Stupid can't be fixed.


----------



## rochesterricer (Jan 5, 2011)

PhantomPholly said:


> I can't imagine anything I'd rather be doing than to be in an underground tunnel traveling at 300 mph when an earthquake hits....
> 
> 
> 
> Stupid can't be fixed.


:facepalm: Doesn't sound like you've read much about the Hyperloop.


----------



## PhantomPholly (Aug 20, 2008)

rochesterricer said:


> :facepalm: Doesn't sound like you've read much about the Hyperloop.


I've read plenty. It's a waste of money.


----------



## rochesterricer (Jan 5, 2011)

Its clear just by your one sentence above that you do not know the details.


----------



## Caps18 (Jun 8, 2008)

While the idea is cool, and it might work in some techno-future, I don't think America is the place for it.

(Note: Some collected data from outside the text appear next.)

-- ==== Sys2Proof/Machine/Operands.lean ====
section
/-! DEFINITION. Operand forms: registers and queue ports (R167, R168), policy words (R79), loop indices (R21), engine format
registers (R47), and streams: the descriptor (R241), its effective geometry (R242), its elements' places (R37, R43, R87),
its checks (R29, R36, R37, R88, R107, R243). Beside them, what a syllable is to the issue of its bundle (`Sem`). -/

namespace Sys2Proof.Machine

/-! ### Causes (R260) and the steps of R166 -/

def cILLSYL : Nat := 0x01
def cILLBUNDLE : Nat := 0x02
def cNOSTART : Nat := 0x03
def cRESOVER : Nat := 0x04
def cALIGN : Nat := 0x05
def cBOUND : Nat := 0x06
def cBANKGROUP : Nat := 0x07
def cTAGBUSY : Nat := 0x08
def cCHASECYCLE : Nat := 0x09
def cOVERLAP : Nat := 0x0A
def cXLATE : Nat := 0x0B
def cXLATEA : Nat := 0x0C
def cPROT : Nat := 0x0D
def cMCHK : Nat := 0x0E
def cCHASEABORT : Nat := 0x0F
def cGROUPMIS : Nat := 0x10
def cCHTIMEOUT : Nat := 0x11
def cWATCHDOG : Nat := 0x12
def cTRAP : Nat := 0x14
def cBRK : Nat := 0x15
def cFORMAT : Nat := 0x17
def cDFROVER : Nat := 0x19

def fIllSyl : Flt := { step := 2, cause := cILLSYL }
def fResover : Flt := { step := 3, cause := cRESOVER }
def fFormat : Flt := { step := 4, cause := cFORMAT }
def fBankGroup : Flt := { step := 5, cause := cBANKGROUP }
def fOverlap : Flt := { step := 6, cause := cOVERLAP }
def fAlign (a : Nat) : Flt := { step := 7, cause := cALIGN, addr := a }
/-- TAGBUSY of tag `n`, bound to a producer of code `p` (log entry 89) -/
def fTagBusy (n p : Nat) : Flt := { step := 8, cause := cTAGBUSY, tag := n, producer := p }
def fChaseCycle : Flt := { step := 9, cause := cCHASECYCLE }
/-- GROUPMIS at a wait or `tclr` of tag `n` (R97, R266): the detail names the group of the `gld` that bound it -/
def fGroupMis (n g : Nat) : Flt := { step := 10, cause := cGROUPMIS, detail := g, tag := n, producer := 8, mismatch := some n }
def fDfrOver : Flt := { step := 11, cause := cDFROVER }
def fBound : Flt := { step := 12, cause := cBOUND }

/-- MCHK of the byte at `a`, physical `pa`; `d` says what was retired (R266). -/
def fMchk (st a pa d : Nat) : Flt := { step := st, cause := cMCHK, addr := a, pa := pa, detail := d }
/-- The address of physical byte `p` among the bytes `pas` of an access at `va` (R265). -/
def lostAddr (va : Nat) (pas : List Nat) (p : Nat) : Nat := va + pas.idxOf p

/-- A failed translation of `a`, at step `st` of R166 (13 for an access; 4 for a record read at the FORMAT step); where a table entry is lost, MCHK after the other checks of the step (R166, R272). -/
def State.fXlat (s : State) (st a : Nat) (e : Xlat) : Flt :=
  match e with
  | .mchk q => fMchk (if st = 13 then 14 else st) a q (s.lossOf q)
  | _ => { step := st, cause := e.cause, addr := a, vzero := e.isVzero }

/-- A condition that must hold, or else a fault. -/
def need (b : Bool) (f : Flt) : List Flt := if b then [] else [f]

/-! ### What a syllable is to its bundle -/

/-- A register source field (R168): 31 of a scalar or vector field pops its port. -/
inductive Src where
  | s (n : Nat)
  | v (n : Nat)
  | m (n : Nat)
  | cond (k : Nat)
  deriving DecidableEq, Repr

/-- What a syllable writes, for R164 and R28: a register, a mask, a steer half, a special register, a rotating base. -/
inductive Dst where
  | s (n : Nat)
  | v (n : Nat)
  | m (n : Nat)
  | cond (k : Nat)
  | tgt (k : Nat)
  | spr (n : Nat)
  /-- a rotating base, the stage predicates -/
  | lb (n : Nat)
  | sg
  deriving DecidableEq, Repr

/-- Where control goes after the bundle. -/
inductive Flow where
  /-- the next bundle under R159, with the pass decision of R193 -/
  | next
  /-- a taken transfer of control (R160) to `t`, with the misaligned and far flags of its steer half (R190) -/
  | jump (t : Nat) (mis far : Bool)
  /-- to `t`, with no transfer checks: past the end of a nest (R193, R195) -/
  | goto (t : Nat)
  /-- as `next`, then the trap handler with cause `cause` and the detail `code` (R197) -/
  | trap (cause code : Nat)
  /-- leave the handler for the bundle at `tpc`, with a choice (R198) -/
  | rte (choice tpc : Nat)
  /-- begin the drain of `exit` (R30) -/
  | exit
  deriving DecidableEq, Repr

/-- What a syllable sees at issue: the state with due results landed, its core and context, the bundle's address, its own packet
position, the next bundle under R159, the cycle, its sources' values in field order (R165), and the special registers the bundle
writes (R200). -/
structure Env where
  snap : State
  c : Nat
  x : Nat
  pc : Nat
  pos : Nat
  next : Nat
  now : Nat
  vals : List V1024
  sprs : List Nat

/-- A syllable's part in the issue of its bundle. Checks and effects of later syllables see the state earlier ones leave
(R114, R223); register sources are those of the issue (R165). -/
structure Sem where
  ins : Instr
  /-- source fields from high bits to low (R165) -/
  srcs : List Src := []
  /-- registers it names without a field of their own (R28: b + 1, d + 1, s27 to s30) -/
  names : List Src := []
  /-- context registers it reads that are no source of it, numbered as in `ErrSite.register` (R270) -/
  hidden : List Nat := []
  dsts : List Dst := []
  /-- entries of `lqs`, of `lq` it reserves; whether it takes an `sq` entry (R14 to R16) -/
  lqs : Nat := 0
  lq : Nat := 0
  takesSq : Bool := false
  /-- the engine queue it enters (R14) -/
  queue : Option Nat := none
  streams : List Nat := []
  tags : List Nat := []
  barriers : List Nat := []
  groups : List Nat := []
  /-- it reads a record of global memory at issue (R312, R346, R368, R370, R371) -/
  record : Bool := false
  /-- an accumulator it names (R11 f) -/
  acc : Option Nat := none
  check : Env → State → List Flt := fun _ _ => []
  /-- a condition it still awaits (R11 d, e) -/
  waits : Env → State → Bool := fun _ _ => false
  /-- what happens even while it waits, once nothing else hinders its bundle: a barrier arrival (R262) -/
  arrive : Env → State → State := fun _ s => s
  act : Env → State → State := fun _ s => s
  flow : Env → State → Flow := fun _ _ => .next

namespace Env

/-- Source value `i` as a vector, a scalar, a mask, a condition. -/
def v (e : Env) (i : Nat) : V1024 := (e.vals[i]?).getD 0
def s (e : Env) (i : Nat) : W64 := (e.v i).setWidth 64
def b (e : Env) (i : Nat) : Bool := (e.v i).getLsbD 0
/-- the context at issue -/
def ctx (e : Env) : Ctx := e.snap.ctx e.c e.x
/-- the address of the syllable (R160) -/
def addr (e : Env) : Nat := e.pc / 64 * 64 + 4 * e.pos
def root (e : Env) : Nat := e.snap.rootAt e.c e.x
def hdr (e : Env) : W512 := e.snap.hdrAt e.c e.x
/-- the team's first context -/
def base (e : Env) : Nat := match (e.snap.core e.c).teamOf e.x with | some (b, _) => b | none => e.x
/-- `f` applied to the issuing context -/
def upd (e : Env) (s : State) (f : Ctx → Ctx) : State := s.modCtx e.c e.x f

end Env

/-! ### Identity and loops -/

/-- The indices of unit `u` at the spatial levels, innermost last (R19): `extents` innermost first. -/
def unitDigits : List Nat → Nat → List Nat
  | [], _ => []
  | e :: es, u => u % e :: unitDigits es (u / e)

/-- The spatial levels of a header, L0 outwards in. -/
def spatialLevels (h : W512) : List Nat := (List.range (hdrDepth h)).filter (fun j => hdrKind h j == 2 || hdrKind h j == 3)

/-- Index of unit `u` at spatial level `j` (R19). -/
def unitIndex (h : W512) (u j : Nat) : Nat :=
  let ls := spatialLevels h
  let ds := (unitDigits (ls.reverse.map (hdrExtent h)) u).reverse
  match ls.findIdx? (fun l => l == j) with
  | some i => (ds[i]?).getD 0
  | none => 0

/-- `li` j of a context (R21). -/
def liOf (h : W512) (x : Ctx) (j : Nat) : Nat :=
  if hdrDepth h ≤ j then 0
  else if hdrKind h j = 1 then
    match x.nest.find? (fun n => n.level == j) with
    | some n => if n.rev then n.passes - 1 - n.pass else n.pass
    | none => 0
  else unitIndex h x.unit j

/-! ### Policy words (R79) -/

/-- The policy word of a field: 0 selects `mpol`, another value the scalar register read as source `v`. -/
def policyOf (x : Ctx) (field : Nat) (v : W64) : W64 := if field = 0 then x.mpol else v

/-- The source a policy field reads. -/
def policySrc (field : Nat) : List Src := [Src.s field]

/-- Ordering and scope of a policy word. -/
def polOrd (p : W64) : Nat := bits p.toNat 16 2
def polScope (p : W64) : Nat := bits p.toNat 18 2

/-- The eviction class of an access (R80): 0 keep, 1 normal, 2 streaming. It changes timing only. -/
def evictClass (p : W64) (va : Nat) : Nat :=
  let l := bits va 7 45
  let h := (List.range 6).foldl (fun a j => a ^^^ bits l (8 * j) 8) 0
  let t2 := if bits p.toNat 8 8 = 0 then 256 else bits p.toNat 8 8
  if h < bits p.toNat 0 8 then 0 else if h < t2 then 1 else 2

/-! ### Engine format registers (R47) -/

/-- `xf` k as a bundle issued at cycle `now` reads it: inside the window of each write, the old or the new value (R47). -/
def Core.readXf (k : Core) (free now i : Nat) : W32 :=
  k.xfSets.foldl (fun v w => if w.1 = i then
    (if w.2.2 + 3 ≤ now then w.2.1 else if Config.choice free (400 + i + 64 * w.2.2) then w.2.1 else v) else v) (vget k.xf i 0)

/-- Writes whose window has passed enter the registers. -/
def Core.landXf (k : Core) (now : Nat) : Core :=
  { k with
    xf := (k.xfSets.filter (fun w => decide (w.2.2 + 3 ≤ now))).foldl (fun v w => vset v w.1 w.2.1) k.xf
    xfSets := k.xfSets.filter (fun w => !decide (w.2.2 + 3 ≤ now)) }

def xfWidth (v : W32) : Nat := bits v.toNat 0 2
def xfSigned (v : W32) : Bool := v.getLsbD 2
def xfSym (v : W32) : Bool := v.getLsbD 3
def xfSub (v : W32) : Nat := bits v.toNat 4 2
def xfRound (v : W32) : Nat := bits v.toNat 6 2
def xfStream (v : W32) : Nat := bits v.toNat 8 8
def xfInfKeep (v : W32) : Bool := v.getLsbD 16
/-- the narrow width in bits; 0 for the reserved code -/
def xfBits (v : W32) : Nat := match xfWidth v with | 0 => 4 | 1 => 6 | 2 => 8 | _ => 0

/-! ### Stream descriptors (R241, R244) -/

/-- Place and width of the field with code `c` (R244); code 30 and 31 name no descriptor field. -/
def fieldPlace (c : Nat) : Nat × Nat :=
  match c with
  | 0 => (0, 52) | 1 => (52, 2) | 2 => (54, 4) | 3 => (58, 2) | 4 => (60, 2) | 5 => (62, 1) | 6 => (63, 1) | 7 => (180, 6)
  | 8 => (64, 16) | 9 => (80, 16) | 10 => (96, 32) | 11 => (128, 52) | 12 => (192, 32) | 13 => (256, 52) | 14 => (308, 1)
  | 15 => (309, 3) | 16 => (312, 1) | 17 => (313, 2) | 18 => (320, 32) | 19 => (352, 32) | 20 => (224, 8) | 21 => (232, 8)
  | 22 => (240, 8) | 23 => (248, 8) | 24 => (384, 16) | 25 => (400, 16) | 26 => (416, 16) | 27 => (432, 16) | 28 => (448, 16)
  | 29 => (464, 16) | _ => (0, 0)

/-- Fields whose `sget` extension is by sign (R244). -/
def fieldSigned (c : Nat) : Bool := c == 10 || c == 12 || c == 18 || c == 19

/-- The bits of a descriptor that exist; reserved ones read 0 (R241). -/
def descMask : Nat := 2 ^ 480 - 1 - (2 ^ 5 - 1) * 2 ^ 315 - (2 ^ 6 - 1) * 2 ^ 186

def putField (d : W512) (c : Nat) (v : W64) : W512 :=
  BitVec.ofNat 512 (putBits d.toNat (fieldPlace c).1 (fieldPlace c).2 v.toNat)

def getField (d : W512) (c : Nat) : Nat := hbits d (fieldPlace c).1 (fieldPlace c).2

/-- The context with an `sset` in force (R245). -/
def Ctx.applySet (x : Ctx) (w : PendingSet) : Ctx :=
  if w.code = 30 then { x with lb := vset x.lb w.reg w.val }
  else if w.code = 31 then { x with sg := w.val.setWidth 4 }
  else { x with a := vset x.a w.reg (putField (vget x.a w.reg 0) w.code w.val) }

/-- Writes whose window has passed take effect (R245). -/
def Ctx.landSets (x : Ctx) (now : Nat) : Ctx :=
  (x.sets.filter (fun w => decide (w.at_ + 3 ≤ now))).foldl Ctx.applySet
    { x with sets := x.sets.filter (fun w => !decide (w.at_ + 3 ≤ now)) }

/-- Whether a bundle sees a write of `sset` inside its window (R245): the same throughout the bundle, for all that is written at once. -/
def PendingSet.seen (w : PendingSet) (free : Nat) : Bool :=
  Config.choice free (500 + w.reg + (if w.code = 30 then 20 else if w.code = 31 then 40 else 0) + 64 * w.at_)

It's sad, but it's the truth. Americans only fly because it is 10x faster than driving. And it costs about the same as driving + hotels + missed work.

A train or hyperloop where you end up in a city without a car is best for tourists, but won't be exactly what is needed because things are too spread out.

Now, if you were able to drive your car into a 'pod' and have it shot down the tube to get to your destination... That might work. Especially for EVs. And knowing Elon, he might have made it an EV only system.


----------



## PhantomPholly (Aug 20, 2008)

rochesterricer said:


> Its clear just by your one sentence above that you do not know the details.


It's clear by your one sentence above that you picture yourself as a psychic genius, yet are unable to assimilate hyperbole. You also can't count well - there were two distinct sentences.

California has mountains, and fast trains move faster through tunnels. You can't travel 300+ mph in switchbacks. This fundamental fact may have escaped the immense mentality of your hypertrophied grey matter. The designer graphic shows a train traveling through a tunnel (another detail which may have escaped your piercing gaze?), perhaps one such as those described by science fiction writers where the air is evacuated to provide less wind resistance. Tunnel + earthquake = idiots.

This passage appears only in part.